I think it’s notable that a rocket fueled with, say, high test H2O2 and propane would be operable at “room temperature” (with no concerns about cryogenics), and be (relatively) nearly as efficient as as liquid oxygen-liquid hydrogen vehicle. And so it’s fuel would not leak away in space during lengthy flights.

Also, if it becomes possible to somehow surround a fusion reaction with a sort of “waterfall,” that could conceivably eliminate much of the damage that energetic particles would cause to the interior walls of the reactor. Of course, this is all very speculative.

You may not have noted that there is no “energetic particle” problem with FF to speak of. A few low-speed neutrons are produced by side-reactions like B-He, but they are readily stopped by water and B10 in a low-tech shell.  Since the plasmoids and pinches are so tiny, there is no “containment” problem to speak of. 

Portable power is indeed critical, and even if batteries do experience the surge to 10X present energy density levels which has been projected for the next few years, liquids have some advantages in some cases. 

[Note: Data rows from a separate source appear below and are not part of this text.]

-- ==== Sys2Proof/Tests/Slice0.lean ====
section
/-!
SUPPORT. Tests: the well-formedness checks refuse ill-formed terms, words of the spec's encodings decode to what they
stand for, one step runs the word placed for it, and a witness for the hypotheses of every statement.
-/

namespace Sys2Proof.Tests

set_option Elab.async false

open Sys2Proof Sys2Proof.Machine

/-! Small states -/

/-- A state with a running slot: place 64, supervisor, physical mode, shard 0 allowed at memory port 0. -/
def sup : State := State.reset.withFetchWord 16 0

/-- The same with its slot changed. -/
def supWith (f : Slot → Slot) : State := sup.setMe (f sup.me)

/-- The same with general registers 0, 1, 2, 3 set. -/
def supX (w0 w1 w2 w3 : Word) : State :=
  supWith fun a => (((a.setX 0 w0).setX 1 w1).setX 2 w2).setX 3 w3

/-! Well-formedness -/

theorem test_wf_ldft_two_registers : (Instr.ldft 3 3 1 0 0).wellFormed = false := by decide
theorem test_wf_evq_two_registers : (Instr.evq 2 2).wellFormed = false := by decide
theorem test_wf_vdot4_type : (Instr.vdot4 0 1 2 .n16 .all).wellFormed = false := by decide
theorem test_wf_vclmul_type : (Instr.vclmul 0 1 2 .n32 .all).wellFormed = false := by decide
theorem test_wf_vclmulh_type : (Instr.vclmulh 0 1 2 .i8 .all).wellFormed = false := by decide
theorem test_wf_vabsi_type : (Instr.vabsi 0 1 .n32 .all).wellFormed = false := by decide
theorem test_wf_vcvt_source : (Instr.vcvt 0 1 14 1 .rne false .all).wellFormed = false := by decide
theorem test_wf_vcvt_destination : (Instr.vcvt 0 1 1 20 .rne false .all).wellFormed = false := by decide
theorem test_wf_vcvtHi_part_zero : (Instr.vcvtHi 0 1 0 1 2 .rne false .all).wellFormed = false := by decide
theorem test_wf_vcvtHi_part_past_ratio : (Instr.vcvtHi 0 1 2 1 2 .rne false .all).wellFormed = false := by decide
theorem test_wf_accepts :
    (Instr.vcvtHi 0 1 1 1 2 .rne false .all).wellFormed = true ∧ (Instr.ldft 3 4 1 0 0).wellFormed = true := by decide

As for exotic materials, I anticipate that wide-spread use of FF for desalinization will make available a smorgasbord of elements from seawater.  Boron itself is already a significant “waste product” of some desal plants, e.g. 

And according to http://gas2.org/2008/10/13/lithium-counterpoint-no-shortage-for-electric-cars/comment-page-2/ there is enough Li in 1% of 1% of the oceans to equip almost 2 BILLION TeslaMotors electric cars.  And since it almost completely recycles, that should be enough.  (That’s after using up the lithium in the Nevada Kings Valley deposit, enough for the first 100,000,000 cars.)

A lot of my experience comes from dealing with microwave EMF. We have lots of pretty sophisticated ways of keeping the “antenna patterns” directional. But the constant challenge was always that we would be dealing with “side lobes” of radiation that would always “jump out” in complex ways. I don’t know much about nuclear physics, but it sounds like you are talking about an actual fusion reaction that spits out charged particles in a more-or-less straight line. This is rather hard to understand for someone used to dealing with just EMF.

As for the future of using “brute force” to obtain scarce elements, well maybe. But I wouldn’t bet the ranch on it.

blues - 29 November 2009 11:29 PM

A lot of my experience comes from dealing with microwave EMF. We have lots of pretty sophisticated ways of keeping the “antenna patterns” directional. But the constant challenge was always that we would be dealing with “side lobes” of radiation that would always “jump out” in complex ways. I don’t know much about nuclear physics, but it sounds like you are talking about an actual fusion reaction that spits out charged particles in a more-or-less straight line. This is rather hard to understand for someone used to dealing with just EMF.

As for the future of using “brute force” to obtain scarce elements, well maybe. But I wouldn’t bet the ranch on it.

Two issues conflated here.  The neutrons are undirected, simply stopped by water and boron.  The FF plasmoid collapses into 2 beams oriented along the anode, with the alpha beam exiting from the top and being directed through a solenoid to trap its current, and the electron beam going back into thermal energy in the plasma.  There are also X-rays, which are also undirected, but are stopped within a “thousand-foil” shell, kicking loose electrons by photoelectric effect to be drained and which constitute the power “profit” of the system, more or less. 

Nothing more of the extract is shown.